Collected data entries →
- - - - - - -

-- ==== Sys2Proof/Laws/PerInstr.lean ====
section
/-! SUPPORT. The family TableRow: the words of every instruction lie in its row of the opcode table. -/

namespace Sys2Proof.Laws.TableRow

/-- A row of spec/opcode_table.json: the bits it fixes and their values. -/
structure Row where
  mask  : U32
  value : U32
deriving DecidableEq, Repr

/-- The row of each instruction, as the table has it. -/
def row : Instr → Row
  | .setup => ⟨0xFFFFFFFF, 0x00000001⟩
  | .decodeTim => ⟨0xFFFFFFFF, 0x00000002⟩
  | .readPalette _ _ _ _ => ⟨0xFFFF3EFF, 0x00000003⟩
  | .getModeFromClut _ => ⟨0xFFFFFFFF, 0x00000004⟩
  | .draw _ _ => ⟨0xFFFFFEFF, 0x00000010⟩
  | .clear _ => ⟨0xFFFFC1FF, 0x00000011⟩
  | .clearAll => ⟨0xFFFFFFFF, 0x00000012⟩
  | .updatePage _ _ => ⟨0xFFFFC0FF, 0x00000013⟩
  | .updateAllPages _ => ⟨0xFFFFFEFF, 0x00000014⟩
  | .isUsed _ => ⟨0xFFFFC1FF, 0x00000015⟩
  | .containsPage _ => ⟨0xFFFFFFFF, 0x00000016⟩
  | .clampPage _ => ⟨0xFFFFFFFF, 0x00000017⟩
  | .clampCoord _ => ⟨0xFFFFFFFF, 0x00000018⟩
  | .exportPageColor _ => ⟨0xFFFFC1FF, 0x00000020⟩
  | .exportPageStp _ => ⟨0xFFFFC1FF, 0x00000021⟩
  | .exportTextureGrid _ _ => ⟨0xFFFFFFFF, 0x00000022⟩
  | .exportPageTiled _ _ _ _ _ _ _ _ => ⟨0xFFFFC1FF, 0x00000023⟩
  | .readReg _ => ⟨0xFFFFC1FF, 0x00000030⟩
  | .writeReg _ _ => ⟨0xFFFFC1FF, 0x00000031⟩
  | .timIndexed4 _ => ⟨0x0000000F, 0x00000000⟩
  | .timIndexed8 _ => ⟨0x0000000F, 0x00000001⟩
  | .timDirect16 _ => ⟨0x0000000F, 0x00000002⟩
  | .timDirect24 _ => ⟨0x0000000F, 0x00000003⟩
  | .timMixed _ => ⟨0x0000000F, 0x00000004⟩
  | .timInvalid5 _ => ⟨0x0000000F, 0x00000005⟩
  | .timInvalid6 _ => ⟨0x0000000F, 0x00000006⟩
  | .timInvalid7 _ => ⟨0x0000000F, 0x00000007⟩
  | .timIndexed4Pal _ => ⟨0x0000000F, 0x00000008⟩
  | .timIndexed8Pal _ => ⟨0x0000000F, 0x00000009⟩
  | .timDirect16Pal _ => ⟨0x0000000F, 0x0000000A⟩
  | .timDirect24Pal _ => ⟨0x0000000F, 0x0000000B⟩
  | .timMixedPal _ => ⟨0x0000000F, 0x0000000C⟩
  | .timInvalid5Pal _ => ⟨0x0000000F, 0x0000000D⟩
  | .timInvalid6Pal _ => ⟨0x0000000F, 0x0000000E⟩
  | .timInvalid7Pal _ => ⟨0x0000000F, 0x0000000F⟩

/-- The first word of an encoding. -/
def firstWord : Encoded → U32
  | .command t => t.cmd
  | .timFlags w => w

/-- The word of a well-formed instruction has the bits of its row. -/
def Statement (i : Instr) : Prop := i.wf = true → firstWord (encode i) &&& (row i).mask = (row i).value

/-- A flags word in the row of its low four bits. -/
theorem flags_row (hi : BitVec 28) (code : BitVec 4) : (hi ++ code) &&& 0xF#32 = code.setWidth 32 := by
  have hc := code.isLt
  apply BitVec.eq_of_toNat_eq
  rw [BitVec.toNat_and, append_toNat]
  simp only [BitVec.toNat_setWidth, BitVec.toNat_ofNat]
  have e : 15 % 2 ^ 32 = 2 ^ 4 - 1 := by norm_num
  rw [e, Nat.and_two_pow_sub_one_eq_mod]
  omega

/-- A command word that uses no field. -/
theorem row_none : ∀ opc ∈ [0x01#8, 0x02#8, 0x04#8, 0x12#8, 0x16#8, 0x17#8, 0x18#8, 0x22#8],
    cmdWord opc 0 0 0 &&& 0xFFFFFFFF#32 = opc.setWidth 32 := by decide

/-- A command word that uses F and M. -/
theorem row_fm : ∀ (f : Bool) (m : BitVec 2),
    cmdWord 0x03 (flagBit f) 0 m &&& 0xFFFF3EFF#32 = 0x03#32 := by decide

/-- A command word that uses F only. -/
theorem row_f : ∀ f : Bool, (cmdWord 0x10 (flagBit f) 0 0 &&& 0xFFFFFEFF#32 = 0x10#32) ∧
    (cmdWord 0x14 (flagBit f) 0 0 &&& 0xFFFFFEFF#32 = 0x14#32) := by decide

/-- A command word that uses P only. -/
theorem row_p : ∀ p : BitVec 5, ∀ opc ∈ [0x11#8, 0x15#8, 0x20#8, 0x21#8, 0x23#8, 0x30#8, 0x31#8],
    cmdWord opc 0 p 0 &&& 0xFFFFC1FF#32 = opc.setWidth 32 := by decide

/-- A command word that uses F and P. -/
theorem row_fp : ∀ (f : Bool) (p : BitVec 5),
    cmdWord 0x13 (flagBit f) p 0 &&& 0xFFFFC0FF#32 = 0x13#32 := by decide

theorem setup : Statement .setup := fun _ => row_none 0x01 (by decide)
theorem decodeTim : Statement .decodeTim := fun _ => row_none 0x02 (by decide)
theorem readPalette (m : BitVec 2) (first : Bool) (clutWidth clutHeight : U64) :
    Statement (.readPalette m first clutWidth clutHeight) := fun _ => row_fm first m
theorem getModeFromClut (width : U64) :
    Statement (.getModeFromClut width) := fun _ => row_none 0x04 (by decide)
theorem draw (suppress : Bool) (tex : Texture) :
    Statement (.draw suppress tex) := fun _ => (row_f suppress).1
theorem clear (p : BitVec 5) : Statement (.clear p) := fun _ => row_p p 0x11 (by decide)
theorem clearAll : Statement .clearAll := fun _ => row_none 0x12 (by decide)
theorem updatePage (p : BitVec 5) (force : Bool) :
    Statement (.updatePage p force) := fun _ => row_fp force p
theorem updateAllPages (force : Bool) : Statement (.updateAllPages force) := fun _ => (row_f force).2
theorem isUsed (p : BitVec 5) : Statement (.isUsed p) := fun _ => row_p p 0x15 (by decide)
theorem containsPage (v : U64) : Statement (.containsPage v) := fun _ => row_none 0x16 (by decide)
theorem clampPage (v : U64) : Statement (.clampPage v) := fun _ => row_none 0x17 (by decide)
theorem clampCoord (v : U64) : Statement (.clampCoord v) := fun _ => row_none 0x18 (by decide)
theorem exportPageColor (p : BitVec 5) :
    Statement (.exportPageColor p) := fun _ => row_p p 0x20 (by decide)
theorem exportPageStp (p : BitVec 5) : Statement (.exportPageStp p) := fun _ => row_p p 0x21 (by decide)
theorem exportTextureGrid (cols : U64) (texs : List Texture) :
    Statement (.exportTextureGrid cols texs) := fun _ => row_none 0x22 (by decide)
theorem exportPageTiled (p : BitVec 5) (rx ry rw rh nx ny : U16) (hi : U32) :
    Statement (.exportPageTiled p rx ry rw rh nx ny hi) := fun _ => row_p p 0x23 (by decide)
theorem readReg (r : BitVec 5) : Statement (.readReg r) := fun _ => row_p r 0x30 (by decide)
theorem writeReg (r : BitVec 5) (v : U64) :
    Statement (.writeReg r v) := fun _ => row_p r 0x31 (by decide)
theorem timIndexed4 (hi : BitVec 28) : Statement (.timIndexed4 hi) := fun _ => flags_row hi _
theorem timIndexed8 (hi : BitVec 28) : Statement (.timIndexed8 hi) := fun _ => flags_row hi _
theorem timDirect16 (hi : BitVec 28) : Statement (.timDirect16 hi) := fun _ => flags_row hi _
theorem timDirect24 (hi : BitVec 28) : Statement (.timDirect24 hi) := fun _ => flags_row hi _
theorem timMixed (hi : BitVec 28) : Statement (.timMixed hi) := fun _ => flags_row hi _
theorem timInvalid5 (hi : BitVec 28) : Statement (.timInvalid5 hi) := fun _ => flags_row hi _
theorem timInvalid6 (hi : BitVec 28) : Statement (.timInvalid6 hi) := fun _ => flags_row hi _
theorem timInvalid7 (hi : BitVec 28) : Statement (.timInvalid7 hi) := fun _ => flags_row hi _
theorem timIndexed4Pal (hi : BitVec 28) : Statement (.timIndexed4Pal hi) := fun _ => flags_row hi _
theorem timIndexed8Pal (hi : BitVec 28) : Statement (.timIndexed8Pal hi) := fun _ => flags_row hi _
theorem timDirect16Pal (hi : BitVec 28) : Statement (.timDirect16Pal hi) := fun _ => flags_row hi _
theorem timDirect24Pal (hi : BitVec 28) : Statement (.timDirect24Pal hi) := fun _ => flags_row hi _
theorem timMixedPal (hi : BitVec 28) : Statement (.timMixedPal hi) := fun _ => flags_row hi _
theorem timInvalid5Pal (hi : BitVec 28) : Statement (.timInvalid5Pal hi) := fun _ => flags_row hi _
theorem timInvalid6Pal (hi : BitVec 28) : Statement (.timInvalid6Pal hi) := fun _ => flags_row hi _
theorem timInvalid7Pal (hi : BitVec 28) : Statement (.timInvalid7Pal hi) := fun _ => flags_row hi _

end Sys2Proof.Laws.TableRow
end

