-- ==== Sys2Proof/Laws/Tim.lean ====
section
/-! SUPPORT. What the pieces of the palette decoder and the TIM decoder give: the ends of a candidate, the
header, the loaded palette, and the texture of an image inside the stream. -/

namespace Sys2Proof.Machine

/-! ### Ends -/

/-- A candidate's end does not depend on where CUR stood: the outcome, CUR from p0 to a bound, one free
value drawn. -/
theorem endCandidate_ends (s : State) (c : U64) (p0 : Nat) (reached : U64) (ldecl hi : Nat) (code : Code)
    (reason : Reason) (hp : p0 < 2 ^ 64) (h1 : reached.toNat ≤ hi) (h2 : p0 + ldecl ≤ hi) :
    s.candidateEnds (endCandidate (s.setCur c) p0 reached ldecl code reason) p0 hi code reason := by
  have h := endCandidate_cursor (s.setCur c) p0 reached ldecl code reason hp
  exact ⟨rfl, h.1, by omega⟩

/-- The end of the stream inside a candidate, by mode (rule R73). -/
theorem streamEnded_eq (s : State) (p0 : Nat) (reached : U64) (ldecl : Nat) (reason : Reason) :
    streamEnded s p0 reached ldecl reason =
      endCandidate s p0 reached ldecl (if s.tolerant then .truncatedInput else .decodeFault)
        (if s.tolerant then reason else .streamEnd) := by
  unfold streamEnded
  split <;> rfl

/-! ### The header -/

/-- Everything that reading a container up to its flags word can do (rules R162 to R165). -/
theorem readHeader_cases (s : State) :
    (∃ w c, readHeader s = .flags w (s.setCur c)) ∨
      (∃ c, readHeader s = .ended (streamEnded s s.cur.toNat c 8 .headerTruncated)) ∨
      ∃ c r, (r = .tagMismatch ∨ r = .versionMismatch) ∧
        readHeader s = .ended (rejectCandidate s s.cur.toNat c 8 r) := by
  unfold readHeader
  split
  · exact .inr (.inl ⟨_, rfl⟩)
  split
  · exact .inr (.inr ⟨_, _, .inl rfl, rfl⟩)
  unfold readVersion
  split
  · exact .inr (.inl ⟨_, rfl⟩)
  split
  · exact .inr (.inr ⟨_, _, .inr rfl, rfl⟩)
  unfold readFlags
  split
  · exact .inr (.inl ⟨_, rfl⟩)
  · exact .inl ⟨_, _, rfl⟩

/-- A u16 field inside the stream. -/
theorem rd16_inside (s : State) (cur : U64) (h : cur.toNat + 2 ≤ s.slen.toNat) :
    rd16 s.stream s.slen.toNat cur =
      .ok (BitVec.ofNat 16 (s.u16At cur.toNat)) (cur + BitVec.ofNat 64 2) :=
  reads_rd16 (slen_lt s) cur h

/-- A u16 field past the end of the stream: CUR stays before it. -/
theorem rd16_past (s : State) (cur : U64) (h : s.slen.toNat < cur.toNat + 2) :
    rd16 s.stream s.slen.toNat cur = .eos cur := by
  have : rdNat s.stream s.slen.toNat 2 cur = .eos cur := by rw [rdNat, if_neg (by omega)]
  simp [rd16, readMap, readThen, this]

/-- A u32 field inside the stream. -/
theorem rd32_inside (s : State) (cur : U64) (h : cur.toNat + 4 ≤ s.slen.toNat) :
    rd32 s.stream s.slen.toNat cur =
      .ok (BitVec.ofNat 32 (s.u32At cur.toNat)) (cur + BitVec.ofNat 64 4) :=
  reads_rd32 (slen_lt s) cur h

/-- A u32 field past the end of the stream: CUR stays before it. -/
theorem rd32_past (s : State) (cur : U64) (h : s.slen.toNat < cur.toNat + 4) :
    rd32 s.stream s.slen.toNat cur = .eos cur := by
  have : rdNat s.stream s.slen.toNat 4 cur = .eos cur := by rw [rdNat, if_neg (by omega)]
  simp [rd32, readMap, readThen, this]

/-- A u16 field fits its register. -/
theorem u16At_lt (s : State) (a : Nat) : s.u16At a < 65536 := memRead_lt s.stream a 2

theorem u32At_lt (s : State) (a : Nat) : s.u32At a < 4294967296 := memRead_lt s.stream a 4

@[simp] theorem toNat_ofNat_u16At (s : State) (a : Nat) : (BitVec.ofNat 16 (s.u16At a)).toNat = s.u16At a := by
  rw [BitVec.toNat_ofNat, Nat.mod_eq_of_lt (u16At_lt s a)]

@[simp] theorem toNat_ofNat_u32At (s : State) (a : Nat) : (BitVec.ofNat 32 (s.u32At a)).toNat = s.u32At a := by
  rw [BitVec.toNat_ofNat, Nat.mod_eq_of_lt (u32At_lt s a)]

/-! ### The image header -/

/-- The image header inside the stream (rule R173). -/
theorem readImgHeader_inside (s : State) (cur : U64) (h : cur.toNat + 12 ≤ s.slen.toNat) :
    readImgHeader s.stream s.slen.toNat cur =
      .ok ⟨BitVec.ofNat 16 (s.u16At (cur.toNat + 4)), BitVec.ofNat 16 (s.u16At (cur.toNat + 6)),
        BitVec.ofNat 16 (s.u16At (cur.toNat + 8)), BitVec.ofNat 16 (s.u16At (cur.toNat + 10))⟩
        (cur + BitVec.ofNat 64 12) :=
  reads_readImgHeader (slen_lt s) cur h

/-- The palette header inside the stream (rule R167). -/
theorem readPalHeader_inside (s : State) (cur : U64) (h : cur.toNat + 12 ≤ s.slen.toNat) :
    readPalHeader s.stream s.slen.toNat cur =
      .ok ⟨BitVec.ofNat 16 (s.u16At (cur.toNat + 4)), BitVec.ofNat 16 (s.u16At (cur.toNat + 6)),
        BitVec.ofNat 16 (s.u16At (cur.toNat + 8)), BitVec.ofNat 16 (s.u16At (cur.toNat + 10))⟩
        (cur + BitVec.ofNat 64 12) :=
  reads_readPalHeader (slen_lt s) cur h

/-! ### The loaded palette -/

/-- Word c of palette row r (rule R105). -/
theorem getElem?_paletteWords (s : State) (a cw r c : Nat) (h : c < cw) :
    (paletteWords s.stream a cw r)[c]? = some (BitVec.ofNat 16 (s.u16At (a + 2 * (r * cw + c)))) := by
  simp only [paletteWords, List.getElem?_map, List.getElem?_range h, Option.map_some, State.u16At]
  congr 3
  ring

theorem length_paletteWords (m : Memory) (a cw r : Nat) : (paletteWords m a cw r).length = cw := by
  simp [paletteWords]

/-- Entry c of a loaded row is the entry of the palette rules. -/
theorem getElem?_expandRow (s : State) (fmt8 : Bool) (a cw r c : Nat) (hcw : 1 ≤ cw)
    (hc : c < rowSize fmt8) :
    (expandRow s.params.unreadEntry fmt8 cw (paletteWords s.stream a cw r))[c]? =
      some (s.entryAt a cw (rowSize fmt8) r c) := by
  have hl := length_paletteWords s.stream a cw r
  have hk : rowCols fmt8 cw = min cw (rowSize fmt8) := rfl
  have ht : ((paletteWords s.stream a cw r).take (rowCols fmt8 cw)).length = min cw (rowSize fmt8) := by
    rw [List.length_take, hl, hk]
    omega
  simp only [expandRow, State.entryAt]
  rw [List.getElem?_append, List.length_map, ht]
  split
  · next h =>
    rw [List.getElem?_map, List.getElem?_take, if_pos (by omega), getElem?_paletteWords _ _ _ _ _ (by omega)]
    rfl
  · next h =>
    rw [List.getElem?_replicate, if_pos (by omega)]
    unfold unreadEntry
    split
    · next hu => rw [hu]; simp
    · next hu =>
      rw [hu, if_pos rfl, List.headD_eq_head?_getD, List.head?_eq_getElem?, List.getElem?_map,
        List.getElem?_take, if_pos (by omega), getElem?_paletteWords _ _ _ _ _ (by omega)]
      simp

/-- The flag of a loaded row is the flag of the palette rules (rule R138). -/
theorem rowHasStp_paletteWords (s : State) (fmt8 : Bool) (a cw r : Nat) :
    rowHasStp ((paletteWords s.stream a cw r).take (rowCols fmt8 cw)) =
      s.rowFlagAt a cw (rowSize fmt8) r := by
  have e : (paletteWords s.stream a cw r).take (rowCols fmt8 cw) =
      (List.range (min cw (rowSize fmt8))).map fun c =>
        BitVec.ofNat 16 (s.u16At (a + 2 * (r * cw + c))) := by
    apply List.ext_getElem?
    intro c
    rw [List.getElem?_take, List.getElem?_map]
    by_cases h : c < min cw (rowSize fmt8)
    · rw [if_pos (by unfold rowCols; omega), getElem?_paletteWords _ _ _ _ _ (by omega),
        List.getElem?_range h]
      rfl
    · rw [if_neg (by unfold rowCols; omega), List.getElem?_eq_none (by rw [List.length_range]; omega)]
      rfl
  rw [e]
  unfold rowHasStp State.rowFlagAt
  rw [List.any_map]
  congr 1
  funext c
  have hl := u16At_lt s (a + 2 * (r * cw + c))
  simp only [Function.comp, rawStp, BitVec.getLsbD_ofNat, Nat.testBit_eq_decide_div_mod_eq]
  rw [Bool.eq_iff_iff]
  simp
  omega
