/-- Every row that goes on to a header reads its image header or its palette header first (rules R167,
R173). -/
theorem exec_row_header_past (s : State) (hi : BitVec 28) (h : s.slen.toNat < s.cur.toNat + 12) :
    ∀ i ∈ [Instr.timDirect16 hi, .timDirect24 hi, .timIndexed4Pal hi, .timIndexed8Pal hi,
      .timDirect16Pal hi, .timDirect24Pal hi],
      ∃ c, c.toNat ≤ max s.cur.toNat s.slen.toNat ∧
        exec i s = .next (streamEnded s (s.cur.toNat - 8) c 8 .headerTruncated) := by
  obtain ⟨e16, e24⟩ := exec_directRow s hi
  have image : ∀ fmt i, exec i s = .next (readImage s fmt (s.cur.toNat - 8) 8) →
      ∃ c, c.toNat ≤ max s.cur.toNat s.slen.toNat ∧
        exec i s = .next (streamEnded s (s.cur.toNat - 8) c 8 .headerTruncated) := by
    intro fmt i e
    obtain ⟨c, hc, e'⟩ := readImage_past s fmt (s.cur.toNat - 8) 8 h
    exact ⟨c, hc, by rw [e, e']⟩
  have palette : ∀ code, ∃ c, c.toNat ≤ max s.cur.toNat s.slen.toNat ∧
      exec (paletteRow code hi) s = .next (streamEnded s (s.cur.toNat - 8) c 8 .headerTruncated) := by
    intro code
    obtain ⟨c, hc, e⟩ := readPaletteBlock_header_past s code (s.cur.toNat - 8) h
    exact ⟨c, hc, by rw [exec_paletteRow, e]⟩
  simp only [List.forall_mem_cons]
  exact ⟨image .direct16 _ e16, image .direct24 _ e24, palette .indexed4, palette .indexed8,
    palette .direct16, palette .direct24, by simp⟩

/-- Each row with a palette block that lies in the stream, with a stream that ends inside the image header
after it (rules R73, R173). -/
theorem exec_paletteRow_image_past (s : State) (code : PixelFormat) (hi : BitVec 28)
    (hl : s.clutLegal s.cur.toNat)
    (hin : s.cur.toNat + 12 + 2 * s.u16At (s.cur.toNat + 8) * s.rowsAsked s.cur.toNat ≤ s.slen.toNat)
    (ht : s.tolerant = true → s.imageAfter s.cur.toNat ≤ s.slen.toNat)
    (hp : s.slen.toNat < s.imageAfter s.cur.toNat + 12) :
    ∃ c, c.toNat ≤ max (s.imageAfter s.cur.toNat) s.slen.toNat ∧
      exec (paletteRow code hi) s = .next (streamEnded (s.loadedAt code) (s.cur.toNat - 8) c
        (8 + (12 + 2 * s.u16At (s.cur.toNat + 8) * s.u16At (s.cur.toNat + 10))) .headerTruncated) := by
  have hcur := s.loadedAt_cur code hl (by omega)
  obtain ⟨c, hc, e⟩ := readImage_past (s.loadedAt code)
    (formatOfRows (rowsOf256 code (s.u16At (s.cur.toNat + 8)))) (s.cur.toNat - 8)
    (8 + (12 + 2 * s.u16At (s.cur.toNat + 8) * s.u16At (s.cur.toNat + 10)))
    (by rw [hcur]; exact hp)
  rw [hcur] at hc
  exact ⟨c, hc, by rw [exec_paletteRow_loaded s code hi hl hin ht, e]⟩

/-- Settles O47: each of the three headers ends its candidate at the end of the stream, and the cursor
reached lies in the range of rule R183. -/
theorem decodeTimHeaderTruncated : Obligations.DecodeTimHeaderTruncated := by
  intro s code reason q
  have hq : q < 2 ^ 64 := s.cur.isLt
  refine ⟨fun hcw hmw h => ?_, fun hi h8 => ⟨fun h i hmem => ?_, fun fmt hl hin ht hp => ?_⟩⟩
  · obtain ⟨c, hc, e⟩ := readHeader_past s h
    exact ⟨_, exec_decodeTim_ended hcw hmw e, streamEnded_ends s q c 8 (q + 8) _ hq hc le_rfl⟩
  · obtain ⟨c, hc, e⟩ := exec_row_header_past s hi h i hmem
    exact ⟨_, e, streamEnded_ends s (q - 8) c 8 _ _ (by omega) hc (by omega)⟩
  · obtain ⟨c, hc, e⟩ := exec_paletteRow_image_past s fmt hi hl hin ht hp
    have hdecl : q - 8 + (8 + (12 + 2 * s.u16At (q + 8) * s.u16At (q + 10))) = s.imageAfter q := by
      unfold State.imageAfter
      omega
    exact ⟨_, e, streamEnded_endsLoaded s fmt (q - 8) c _ _ _ hl (by omega) hc
      (hdecl.le.trans (le_max_left _ _))⟩

end Sys2Proof.Machine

- - - - - - -

Problem description →
Set down, from the entries above, exactly the lines from the one with "theorem u32At_lt (s" up to and including the one with "rw [BitVec.toNat_ofNat, Nat.mod_eq_of_lt (u32At_lt", and no other lines.

Worked solution →
theorem u32At_lt (s : State) (a : Nat) : s.u32At a < 4294967296 := memRead_lt s.stream a 4

@[simp] theorem toNat_ofNat_u16At (s : State) (a : Nat) : (BitVec.ofNat 16 (s.u16At a)).toNat = s.u16At a := by
  rw [BitVec.toNat_ofNat, Nat.mod_eq_of_lt (u16At_lt s a)]

@[simp] theorem toNat_ofNat_u32At (s : State) (a : Nat) : (BitVec.ofNat 32 (s.u32At a)).toNat = s.u32At a := by
  rw [BitVec.toNat_ofNat, Nat.mod_eq_of_lt (u32At_lt s a)]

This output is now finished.